-------- Provided records --------
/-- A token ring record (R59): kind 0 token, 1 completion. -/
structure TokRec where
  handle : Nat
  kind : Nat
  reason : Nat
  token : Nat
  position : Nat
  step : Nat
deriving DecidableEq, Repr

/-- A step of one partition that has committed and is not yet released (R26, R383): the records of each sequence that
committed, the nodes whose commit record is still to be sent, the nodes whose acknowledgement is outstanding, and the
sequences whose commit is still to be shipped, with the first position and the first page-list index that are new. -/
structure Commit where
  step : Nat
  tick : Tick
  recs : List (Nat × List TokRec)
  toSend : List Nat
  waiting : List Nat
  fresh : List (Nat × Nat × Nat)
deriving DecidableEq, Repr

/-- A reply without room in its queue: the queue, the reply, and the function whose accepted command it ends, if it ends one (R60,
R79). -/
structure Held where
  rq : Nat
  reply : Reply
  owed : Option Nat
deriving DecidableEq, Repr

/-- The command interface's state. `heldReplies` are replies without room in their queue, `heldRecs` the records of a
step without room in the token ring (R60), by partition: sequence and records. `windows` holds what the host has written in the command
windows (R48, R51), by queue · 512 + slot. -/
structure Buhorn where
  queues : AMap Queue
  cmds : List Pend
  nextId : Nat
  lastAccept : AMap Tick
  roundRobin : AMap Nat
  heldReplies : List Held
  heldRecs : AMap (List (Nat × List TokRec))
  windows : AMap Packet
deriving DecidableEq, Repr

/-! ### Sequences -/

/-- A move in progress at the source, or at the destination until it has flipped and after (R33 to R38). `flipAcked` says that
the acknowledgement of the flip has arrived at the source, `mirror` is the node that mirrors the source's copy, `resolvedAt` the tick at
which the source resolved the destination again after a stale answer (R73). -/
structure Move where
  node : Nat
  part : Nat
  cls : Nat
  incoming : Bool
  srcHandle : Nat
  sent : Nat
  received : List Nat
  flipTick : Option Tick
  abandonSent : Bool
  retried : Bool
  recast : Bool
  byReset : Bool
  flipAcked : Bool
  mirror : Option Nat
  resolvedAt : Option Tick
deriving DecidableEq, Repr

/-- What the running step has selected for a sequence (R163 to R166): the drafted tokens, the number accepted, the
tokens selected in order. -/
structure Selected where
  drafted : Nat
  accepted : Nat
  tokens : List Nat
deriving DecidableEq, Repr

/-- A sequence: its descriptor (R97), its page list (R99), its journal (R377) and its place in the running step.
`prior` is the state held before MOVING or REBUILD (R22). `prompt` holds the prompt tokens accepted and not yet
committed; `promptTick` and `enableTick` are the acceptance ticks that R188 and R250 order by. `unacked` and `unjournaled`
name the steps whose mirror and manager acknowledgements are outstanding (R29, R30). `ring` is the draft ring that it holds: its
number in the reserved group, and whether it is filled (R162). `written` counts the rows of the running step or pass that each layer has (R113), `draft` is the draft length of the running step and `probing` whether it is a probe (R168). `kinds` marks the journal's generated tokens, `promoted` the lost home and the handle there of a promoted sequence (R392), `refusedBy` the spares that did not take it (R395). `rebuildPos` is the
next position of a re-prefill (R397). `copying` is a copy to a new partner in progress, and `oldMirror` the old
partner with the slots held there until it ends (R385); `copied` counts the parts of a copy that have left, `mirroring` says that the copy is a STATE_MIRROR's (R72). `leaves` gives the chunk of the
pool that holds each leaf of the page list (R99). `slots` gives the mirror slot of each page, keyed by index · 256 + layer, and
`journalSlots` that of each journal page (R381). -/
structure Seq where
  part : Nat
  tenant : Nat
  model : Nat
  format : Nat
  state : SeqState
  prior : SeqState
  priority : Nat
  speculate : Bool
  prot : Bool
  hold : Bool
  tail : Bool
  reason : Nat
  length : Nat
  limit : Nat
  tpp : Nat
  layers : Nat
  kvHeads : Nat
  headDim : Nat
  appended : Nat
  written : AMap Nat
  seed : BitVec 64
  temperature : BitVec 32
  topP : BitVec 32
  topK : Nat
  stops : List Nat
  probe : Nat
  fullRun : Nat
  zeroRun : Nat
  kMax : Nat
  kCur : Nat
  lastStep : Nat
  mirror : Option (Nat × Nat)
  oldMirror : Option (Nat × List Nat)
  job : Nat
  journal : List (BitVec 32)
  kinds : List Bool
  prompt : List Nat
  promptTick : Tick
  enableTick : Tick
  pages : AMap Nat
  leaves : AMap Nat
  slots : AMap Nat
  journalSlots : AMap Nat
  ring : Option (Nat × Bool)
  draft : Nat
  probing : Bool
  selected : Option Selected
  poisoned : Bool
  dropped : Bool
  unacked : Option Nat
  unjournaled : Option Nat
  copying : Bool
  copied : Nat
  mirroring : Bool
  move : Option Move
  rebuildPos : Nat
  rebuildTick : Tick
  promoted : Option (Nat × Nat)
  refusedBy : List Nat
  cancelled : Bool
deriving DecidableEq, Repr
--------
-------- Provided records --------
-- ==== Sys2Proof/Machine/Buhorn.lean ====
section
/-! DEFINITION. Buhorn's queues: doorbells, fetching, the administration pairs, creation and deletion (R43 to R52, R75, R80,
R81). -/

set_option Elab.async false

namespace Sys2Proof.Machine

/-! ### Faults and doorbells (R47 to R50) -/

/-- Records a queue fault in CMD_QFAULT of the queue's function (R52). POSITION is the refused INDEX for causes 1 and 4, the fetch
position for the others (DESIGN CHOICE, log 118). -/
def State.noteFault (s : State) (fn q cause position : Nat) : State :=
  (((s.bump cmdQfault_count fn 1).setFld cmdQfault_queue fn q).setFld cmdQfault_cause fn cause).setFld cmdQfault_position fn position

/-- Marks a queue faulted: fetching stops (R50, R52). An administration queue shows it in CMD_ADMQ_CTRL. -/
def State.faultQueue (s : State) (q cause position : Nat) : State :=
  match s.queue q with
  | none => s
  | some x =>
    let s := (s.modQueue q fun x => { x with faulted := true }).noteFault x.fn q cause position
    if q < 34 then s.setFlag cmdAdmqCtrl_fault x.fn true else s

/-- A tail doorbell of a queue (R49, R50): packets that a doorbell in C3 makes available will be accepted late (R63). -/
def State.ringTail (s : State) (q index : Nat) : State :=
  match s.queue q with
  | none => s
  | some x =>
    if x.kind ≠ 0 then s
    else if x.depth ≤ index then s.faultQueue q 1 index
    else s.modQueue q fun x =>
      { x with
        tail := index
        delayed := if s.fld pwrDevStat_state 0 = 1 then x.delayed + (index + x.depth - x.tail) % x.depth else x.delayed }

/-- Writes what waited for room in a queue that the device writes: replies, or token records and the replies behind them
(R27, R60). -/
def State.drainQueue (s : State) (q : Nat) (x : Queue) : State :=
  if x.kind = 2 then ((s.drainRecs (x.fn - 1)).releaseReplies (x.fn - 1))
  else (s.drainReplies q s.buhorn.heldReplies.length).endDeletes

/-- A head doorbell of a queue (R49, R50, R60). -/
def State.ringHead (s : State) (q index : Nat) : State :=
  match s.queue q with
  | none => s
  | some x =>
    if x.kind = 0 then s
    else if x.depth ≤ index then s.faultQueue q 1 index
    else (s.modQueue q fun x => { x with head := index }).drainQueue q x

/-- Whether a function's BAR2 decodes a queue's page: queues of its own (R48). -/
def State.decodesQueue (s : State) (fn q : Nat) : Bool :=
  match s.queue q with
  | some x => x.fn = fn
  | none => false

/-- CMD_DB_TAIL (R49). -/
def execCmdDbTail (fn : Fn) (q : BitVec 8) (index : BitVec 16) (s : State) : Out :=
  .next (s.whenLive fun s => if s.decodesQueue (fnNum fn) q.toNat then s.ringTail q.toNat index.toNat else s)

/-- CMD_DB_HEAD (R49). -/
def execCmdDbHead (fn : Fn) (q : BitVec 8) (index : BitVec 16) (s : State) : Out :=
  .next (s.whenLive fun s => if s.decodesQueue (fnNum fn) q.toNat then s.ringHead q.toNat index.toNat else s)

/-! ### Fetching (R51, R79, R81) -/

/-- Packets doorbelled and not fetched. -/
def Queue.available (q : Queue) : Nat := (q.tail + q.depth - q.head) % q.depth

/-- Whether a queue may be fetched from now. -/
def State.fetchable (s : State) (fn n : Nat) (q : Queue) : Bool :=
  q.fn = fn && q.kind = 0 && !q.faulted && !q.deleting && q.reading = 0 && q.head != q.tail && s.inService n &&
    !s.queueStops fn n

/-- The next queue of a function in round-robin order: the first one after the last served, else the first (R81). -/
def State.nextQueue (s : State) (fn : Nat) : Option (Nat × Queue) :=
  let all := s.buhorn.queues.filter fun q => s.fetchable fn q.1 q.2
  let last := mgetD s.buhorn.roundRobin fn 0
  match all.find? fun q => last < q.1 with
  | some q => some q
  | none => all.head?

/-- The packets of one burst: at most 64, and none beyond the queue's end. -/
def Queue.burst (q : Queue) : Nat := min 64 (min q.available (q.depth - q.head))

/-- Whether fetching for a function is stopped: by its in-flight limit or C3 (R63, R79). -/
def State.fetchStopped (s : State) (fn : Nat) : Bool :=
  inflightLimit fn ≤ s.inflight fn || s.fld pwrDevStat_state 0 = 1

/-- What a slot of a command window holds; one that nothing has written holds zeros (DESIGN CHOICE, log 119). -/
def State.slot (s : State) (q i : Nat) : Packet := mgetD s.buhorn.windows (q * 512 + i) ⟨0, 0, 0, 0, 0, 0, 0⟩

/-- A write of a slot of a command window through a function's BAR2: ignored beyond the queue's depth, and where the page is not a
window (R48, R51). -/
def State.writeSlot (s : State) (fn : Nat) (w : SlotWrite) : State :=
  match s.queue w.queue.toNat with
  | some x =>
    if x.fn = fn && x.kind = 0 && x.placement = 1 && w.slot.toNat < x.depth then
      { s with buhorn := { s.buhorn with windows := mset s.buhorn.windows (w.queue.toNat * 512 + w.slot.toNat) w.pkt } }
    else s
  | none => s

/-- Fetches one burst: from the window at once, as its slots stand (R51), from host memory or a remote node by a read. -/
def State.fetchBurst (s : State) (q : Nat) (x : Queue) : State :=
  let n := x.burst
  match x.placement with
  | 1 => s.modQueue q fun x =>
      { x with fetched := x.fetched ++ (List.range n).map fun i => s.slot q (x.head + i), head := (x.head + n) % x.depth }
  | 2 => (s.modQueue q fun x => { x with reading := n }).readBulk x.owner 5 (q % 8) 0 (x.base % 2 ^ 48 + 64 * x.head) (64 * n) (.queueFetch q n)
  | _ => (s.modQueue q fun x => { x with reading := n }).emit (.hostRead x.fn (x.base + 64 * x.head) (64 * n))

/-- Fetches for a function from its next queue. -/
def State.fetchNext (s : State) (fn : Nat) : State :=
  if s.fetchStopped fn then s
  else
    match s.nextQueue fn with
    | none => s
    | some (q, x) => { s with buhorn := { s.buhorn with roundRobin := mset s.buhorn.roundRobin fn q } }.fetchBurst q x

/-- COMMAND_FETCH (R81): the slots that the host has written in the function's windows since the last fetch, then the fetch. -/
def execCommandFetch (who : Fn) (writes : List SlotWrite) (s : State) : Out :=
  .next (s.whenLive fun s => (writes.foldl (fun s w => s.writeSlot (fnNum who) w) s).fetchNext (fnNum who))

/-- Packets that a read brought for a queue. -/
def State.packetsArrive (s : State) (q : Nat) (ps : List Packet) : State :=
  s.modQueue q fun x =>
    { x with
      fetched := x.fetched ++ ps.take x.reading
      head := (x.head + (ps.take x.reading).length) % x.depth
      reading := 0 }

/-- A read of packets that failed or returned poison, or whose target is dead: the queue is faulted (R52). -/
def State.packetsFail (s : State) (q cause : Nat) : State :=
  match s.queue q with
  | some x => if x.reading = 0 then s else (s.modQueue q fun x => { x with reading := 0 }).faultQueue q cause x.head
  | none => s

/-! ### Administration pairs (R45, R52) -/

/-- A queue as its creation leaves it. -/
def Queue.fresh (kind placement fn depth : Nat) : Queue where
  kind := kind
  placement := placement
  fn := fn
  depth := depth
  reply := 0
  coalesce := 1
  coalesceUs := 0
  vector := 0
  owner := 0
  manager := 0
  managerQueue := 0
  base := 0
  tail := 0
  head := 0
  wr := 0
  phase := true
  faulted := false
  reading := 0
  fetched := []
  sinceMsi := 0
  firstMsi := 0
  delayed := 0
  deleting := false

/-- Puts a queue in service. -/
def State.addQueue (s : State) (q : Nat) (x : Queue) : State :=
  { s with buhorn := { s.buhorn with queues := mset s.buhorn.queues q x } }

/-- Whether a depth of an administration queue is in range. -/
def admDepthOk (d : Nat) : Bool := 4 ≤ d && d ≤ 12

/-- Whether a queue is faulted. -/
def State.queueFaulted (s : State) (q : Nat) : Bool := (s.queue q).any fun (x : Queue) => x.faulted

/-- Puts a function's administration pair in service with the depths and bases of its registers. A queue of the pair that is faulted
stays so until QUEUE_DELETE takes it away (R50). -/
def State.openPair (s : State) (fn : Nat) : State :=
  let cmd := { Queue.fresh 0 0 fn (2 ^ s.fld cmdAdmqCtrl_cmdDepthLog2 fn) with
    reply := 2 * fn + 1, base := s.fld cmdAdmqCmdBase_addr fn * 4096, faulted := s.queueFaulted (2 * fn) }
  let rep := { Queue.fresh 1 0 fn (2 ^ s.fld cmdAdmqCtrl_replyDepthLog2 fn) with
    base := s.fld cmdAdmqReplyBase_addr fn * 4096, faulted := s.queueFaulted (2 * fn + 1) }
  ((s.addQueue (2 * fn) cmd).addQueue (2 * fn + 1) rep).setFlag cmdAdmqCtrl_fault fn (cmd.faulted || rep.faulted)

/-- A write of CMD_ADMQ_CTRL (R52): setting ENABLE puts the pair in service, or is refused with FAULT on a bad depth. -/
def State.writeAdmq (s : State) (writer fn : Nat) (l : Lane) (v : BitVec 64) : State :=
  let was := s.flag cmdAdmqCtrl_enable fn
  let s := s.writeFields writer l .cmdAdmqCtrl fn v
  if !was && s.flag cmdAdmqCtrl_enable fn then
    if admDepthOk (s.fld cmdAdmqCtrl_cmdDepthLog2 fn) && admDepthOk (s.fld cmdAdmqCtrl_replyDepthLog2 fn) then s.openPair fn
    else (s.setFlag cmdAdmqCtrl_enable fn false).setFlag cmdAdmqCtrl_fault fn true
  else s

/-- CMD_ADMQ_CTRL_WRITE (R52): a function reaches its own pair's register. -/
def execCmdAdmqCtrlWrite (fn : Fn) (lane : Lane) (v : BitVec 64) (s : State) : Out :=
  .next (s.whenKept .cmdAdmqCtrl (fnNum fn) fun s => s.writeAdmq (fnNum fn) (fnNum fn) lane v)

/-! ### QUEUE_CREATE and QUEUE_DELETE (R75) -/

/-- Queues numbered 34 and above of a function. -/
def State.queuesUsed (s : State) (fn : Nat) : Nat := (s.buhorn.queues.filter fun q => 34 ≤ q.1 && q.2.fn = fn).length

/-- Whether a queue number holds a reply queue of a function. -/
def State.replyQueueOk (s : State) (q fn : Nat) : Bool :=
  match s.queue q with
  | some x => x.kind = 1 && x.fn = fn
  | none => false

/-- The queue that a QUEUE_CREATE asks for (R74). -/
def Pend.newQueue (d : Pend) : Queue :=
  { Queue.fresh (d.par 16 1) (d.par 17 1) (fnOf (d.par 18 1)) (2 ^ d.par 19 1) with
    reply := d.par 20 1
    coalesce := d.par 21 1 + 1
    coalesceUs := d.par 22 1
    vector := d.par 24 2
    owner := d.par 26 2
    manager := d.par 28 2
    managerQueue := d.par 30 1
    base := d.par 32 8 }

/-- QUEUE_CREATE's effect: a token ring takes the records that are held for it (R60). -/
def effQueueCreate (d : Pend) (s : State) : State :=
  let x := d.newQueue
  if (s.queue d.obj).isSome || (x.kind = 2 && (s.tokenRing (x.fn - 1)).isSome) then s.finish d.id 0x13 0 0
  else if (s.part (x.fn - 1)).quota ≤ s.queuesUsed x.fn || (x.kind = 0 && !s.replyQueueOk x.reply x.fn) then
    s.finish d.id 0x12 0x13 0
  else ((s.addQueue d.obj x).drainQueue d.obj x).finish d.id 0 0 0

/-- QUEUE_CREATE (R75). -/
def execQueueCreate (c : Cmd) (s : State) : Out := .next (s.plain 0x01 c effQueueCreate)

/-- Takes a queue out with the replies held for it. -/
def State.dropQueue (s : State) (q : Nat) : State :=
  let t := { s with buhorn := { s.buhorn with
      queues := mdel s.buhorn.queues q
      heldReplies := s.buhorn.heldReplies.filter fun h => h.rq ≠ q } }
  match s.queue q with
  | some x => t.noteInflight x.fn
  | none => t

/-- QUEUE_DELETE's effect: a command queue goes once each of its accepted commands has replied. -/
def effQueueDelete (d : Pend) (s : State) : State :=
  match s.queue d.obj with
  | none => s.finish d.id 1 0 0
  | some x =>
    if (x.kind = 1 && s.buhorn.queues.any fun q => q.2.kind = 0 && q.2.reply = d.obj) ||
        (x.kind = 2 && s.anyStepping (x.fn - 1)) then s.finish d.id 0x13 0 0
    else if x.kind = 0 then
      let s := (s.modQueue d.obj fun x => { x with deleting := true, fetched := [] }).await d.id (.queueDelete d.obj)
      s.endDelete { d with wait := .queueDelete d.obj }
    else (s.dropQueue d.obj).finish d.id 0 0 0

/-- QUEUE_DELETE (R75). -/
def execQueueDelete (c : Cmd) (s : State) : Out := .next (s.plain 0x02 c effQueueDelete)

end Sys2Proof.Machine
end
--------
-------- Provided records --------
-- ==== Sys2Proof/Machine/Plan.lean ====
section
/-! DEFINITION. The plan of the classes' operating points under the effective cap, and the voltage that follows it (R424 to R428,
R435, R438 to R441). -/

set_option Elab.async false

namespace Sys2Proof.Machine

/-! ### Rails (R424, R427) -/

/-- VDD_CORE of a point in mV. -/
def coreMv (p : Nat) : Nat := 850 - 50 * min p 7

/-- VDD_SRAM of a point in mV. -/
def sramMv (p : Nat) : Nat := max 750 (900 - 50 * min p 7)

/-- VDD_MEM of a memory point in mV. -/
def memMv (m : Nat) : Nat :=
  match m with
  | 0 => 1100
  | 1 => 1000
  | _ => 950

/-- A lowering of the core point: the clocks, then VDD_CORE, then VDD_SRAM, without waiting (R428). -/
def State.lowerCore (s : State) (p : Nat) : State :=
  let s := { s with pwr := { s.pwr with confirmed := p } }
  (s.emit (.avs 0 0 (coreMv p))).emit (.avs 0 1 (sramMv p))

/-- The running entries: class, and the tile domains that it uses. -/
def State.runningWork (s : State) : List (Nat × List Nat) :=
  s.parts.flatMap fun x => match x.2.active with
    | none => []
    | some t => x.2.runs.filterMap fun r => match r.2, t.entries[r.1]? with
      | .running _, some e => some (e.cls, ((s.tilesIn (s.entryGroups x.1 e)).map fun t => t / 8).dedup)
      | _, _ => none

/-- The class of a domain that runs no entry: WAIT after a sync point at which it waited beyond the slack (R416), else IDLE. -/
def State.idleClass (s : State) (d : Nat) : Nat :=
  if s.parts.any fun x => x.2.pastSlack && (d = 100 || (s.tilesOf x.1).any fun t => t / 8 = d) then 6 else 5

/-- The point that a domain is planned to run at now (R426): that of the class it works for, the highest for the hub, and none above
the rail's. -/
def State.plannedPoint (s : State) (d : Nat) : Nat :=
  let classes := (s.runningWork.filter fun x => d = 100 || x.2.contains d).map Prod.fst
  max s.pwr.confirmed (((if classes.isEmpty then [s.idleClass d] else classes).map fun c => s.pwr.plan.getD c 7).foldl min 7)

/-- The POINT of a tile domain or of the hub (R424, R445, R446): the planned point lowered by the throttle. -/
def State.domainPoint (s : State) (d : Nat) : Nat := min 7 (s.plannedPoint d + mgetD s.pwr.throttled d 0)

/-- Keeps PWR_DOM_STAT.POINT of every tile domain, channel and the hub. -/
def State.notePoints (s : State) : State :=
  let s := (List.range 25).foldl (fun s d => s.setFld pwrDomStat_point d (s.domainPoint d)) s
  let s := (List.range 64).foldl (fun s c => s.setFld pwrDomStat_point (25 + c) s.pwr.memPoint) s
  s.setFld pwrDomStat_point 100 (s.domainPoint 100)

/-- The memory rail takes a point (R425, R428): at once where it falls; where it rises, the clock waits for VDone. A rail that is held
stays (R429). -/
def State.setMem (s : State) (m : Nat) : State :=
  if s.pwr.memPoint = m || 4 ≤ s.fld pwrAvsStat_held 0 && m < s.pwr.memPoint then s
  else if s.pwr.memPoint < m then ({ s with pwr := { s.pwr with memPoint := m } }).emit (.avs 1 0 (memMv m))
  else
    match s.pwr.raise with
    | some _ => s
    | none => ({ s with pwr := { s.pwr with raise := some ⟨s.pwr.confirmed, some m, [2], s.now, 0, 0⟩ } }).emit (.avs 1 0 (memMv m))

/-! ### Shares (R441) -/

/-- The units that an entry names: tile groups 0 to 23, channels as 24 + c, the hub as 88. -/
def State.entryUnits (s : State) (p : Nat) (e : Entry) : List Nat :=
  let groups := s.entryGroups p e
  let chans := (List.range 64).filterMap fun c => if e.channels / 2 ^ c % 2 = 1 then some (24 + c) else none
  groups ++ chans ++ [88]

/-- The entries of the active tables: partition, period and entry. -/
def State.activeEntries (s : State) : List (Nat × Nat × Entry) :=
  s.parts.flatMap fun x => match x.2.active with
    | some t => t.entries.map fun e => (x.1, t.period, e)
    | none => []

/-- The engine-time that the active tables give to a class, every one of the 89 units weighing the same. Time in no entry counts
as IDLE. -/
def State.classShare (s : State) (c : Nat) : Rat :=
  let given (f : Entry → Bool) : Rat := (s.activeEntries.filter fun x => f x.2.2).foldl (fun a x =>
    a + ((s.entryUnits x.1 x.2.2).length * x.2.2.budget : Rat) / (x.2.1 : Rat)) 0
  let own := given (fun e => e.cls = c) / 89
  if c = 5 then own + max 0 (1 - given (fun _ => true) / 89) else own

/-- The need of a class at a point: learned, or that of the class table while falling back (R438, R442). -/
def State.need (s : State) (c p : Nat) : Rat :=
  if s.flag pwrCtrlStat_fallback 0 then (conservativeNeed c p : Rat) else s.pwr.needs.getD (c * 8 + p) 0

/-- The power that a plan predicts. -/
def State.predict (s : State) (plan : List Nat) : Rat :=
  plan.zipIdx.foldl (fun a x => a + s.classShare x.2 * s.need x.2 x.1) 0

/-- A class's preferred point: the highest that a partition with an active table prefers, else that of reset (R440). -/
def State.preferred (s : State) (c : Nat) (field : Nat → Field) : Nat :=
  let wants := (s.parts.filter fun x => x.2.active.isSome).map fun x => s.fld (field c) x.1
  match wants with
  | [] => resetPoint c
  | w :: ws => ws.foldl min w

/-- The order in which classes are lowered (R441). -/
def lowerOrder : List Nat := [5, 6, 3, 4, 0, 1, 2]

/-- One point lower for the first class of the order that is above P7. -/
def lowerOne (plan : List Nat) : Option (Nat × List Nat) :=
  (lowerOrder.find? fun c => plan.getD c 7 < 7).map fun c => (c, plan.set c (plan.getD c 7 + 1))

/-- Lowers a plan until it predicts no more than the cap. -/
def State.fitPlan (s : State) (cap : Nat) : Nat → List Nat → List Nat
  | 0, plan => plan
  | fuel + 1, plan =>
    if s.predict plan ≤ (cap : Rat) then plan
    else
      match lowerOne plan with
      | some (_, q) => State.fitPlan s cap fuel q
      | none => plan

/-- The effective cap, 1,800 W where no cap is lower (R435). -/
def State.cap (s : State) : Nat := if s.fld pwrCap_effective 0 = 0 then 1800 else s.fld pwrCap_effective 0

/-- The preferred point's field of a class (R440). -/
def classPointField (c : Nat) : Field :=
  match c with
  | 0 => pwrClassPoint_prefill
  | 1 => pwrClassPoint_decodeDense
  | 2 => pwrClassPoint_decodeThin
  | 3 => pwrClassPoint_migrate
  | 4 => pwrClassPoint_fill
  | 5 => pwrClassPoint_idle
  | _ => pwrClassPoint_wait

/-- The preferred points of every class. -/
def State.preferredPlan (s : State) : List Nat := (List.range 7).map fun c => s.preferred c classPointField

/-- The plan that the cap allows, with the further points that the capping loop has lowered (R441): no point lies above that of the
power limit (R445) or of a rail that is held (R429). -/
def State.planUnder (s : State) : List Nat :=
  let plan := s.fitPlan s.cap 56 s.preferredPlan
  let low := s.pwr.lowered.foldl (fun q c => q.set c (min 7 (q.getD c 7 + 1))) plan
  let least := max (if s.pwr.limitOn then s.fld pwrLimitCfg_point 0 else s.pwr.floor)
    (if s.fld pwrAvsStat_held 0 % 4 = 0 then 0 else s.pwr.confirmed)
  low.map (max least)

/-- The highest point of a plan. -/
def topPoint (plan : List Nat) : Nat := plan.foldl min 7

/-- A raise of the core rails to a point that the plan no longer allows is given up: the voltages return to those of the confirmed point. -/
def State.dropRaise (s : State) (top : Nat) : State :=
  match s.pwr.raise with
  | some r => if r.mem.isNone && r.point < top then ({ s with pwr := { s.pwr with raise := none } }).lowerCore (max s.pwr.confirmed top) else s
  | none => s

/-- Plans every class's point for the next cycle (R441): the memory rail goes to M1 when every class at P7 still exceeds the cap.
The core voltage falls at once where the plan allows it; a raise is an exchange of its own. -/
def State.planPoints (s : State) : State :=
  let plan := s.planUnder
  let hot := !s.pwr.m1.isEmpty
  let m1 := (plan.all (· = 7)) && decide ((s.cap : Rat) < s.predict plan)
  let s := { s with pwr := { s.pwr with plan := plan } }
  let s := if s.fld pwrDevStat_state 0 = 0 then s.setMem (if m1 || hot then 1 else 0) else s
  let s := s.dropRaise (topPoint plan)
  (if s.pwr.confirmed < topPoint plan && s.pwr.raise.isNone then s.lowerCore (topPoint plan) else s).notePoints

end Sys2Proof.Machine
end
--------
**Work instruction:**
Among the entries above, the line containing "def State.lowerCore (s", the line containing "let s := (List.range 25).foldl", and all lines between them are to be restated word for word; nothing else belongs in the reply.

**Written solution:**
def State.lowerCore (s : State) (p : Nat) : State :=
  let s := { s with pwr := { s.pwr with confirmed := p } }
  (s.emit (.avs 0 0 (coreMv p))).emit (.avs 0 1 (sramMv p))

/-- The running entries: class, and the tile domains that it uses. -/
def State.runningWork (s : State) : List (Nat × List Nat) :=
  s.parts.flatMap fun x => match x.2.active with
    | none => []
    | some t => x.2.runs.filterMap fun r => match r.2, t.entries[r.1]? with
      | .running _, some e => some (e.cls, ((s.tilesIn (s.entryGroups x.1 e)).map fun t => t / 8).dedup)
      | _, _ => none

/-- The class of a domain that runs no entry: WAIT after a sync point at which it waited beyond the slack (R416), else IDLE. -/
def State.idleClass (s : State) (d : Nat) : Nat :=
  if s.parts.any fun x => x.2.pastSlack && (d = 100 || (s.tilesOf x.1).any fun t => t / 8 = d) then 6 else 5

/-- The point that a domain is planned to run at now (R426): that of the class it works for, the highest for the hub, and none above
the rail's. -/
def State.plannedPoint (s : State) (d : Nat) : Nat :=
  let classes := (s.runningWork.filter fun x => d = 100 || x.2.contains d).map Prod.fst
  max s.pwr.confirmed (((if classes.isEmpty then [s.idleClass d] else classes).map fun c => s.pwr.plan.getD c 7).foldl min 7)

/-- The POINT of a tile domain or of the hub (R424, R445, R446): the planned point lowered by the throttle. -/
def State.domainPoint (s : State) (d : Nat) : Nat := min 7 (s.plannedPoint d + mgetD s.pwr.throttled d 0)

/-- Keeps PWR_DOM_STAT.POINT of every tile domain, channel and the hub. -/
def State.notePoints (s : State) : State :=
  let s := (List.range 25).foldl (fun s d => s.setFld pwrDomStat_point d (s.domainPoint d)) s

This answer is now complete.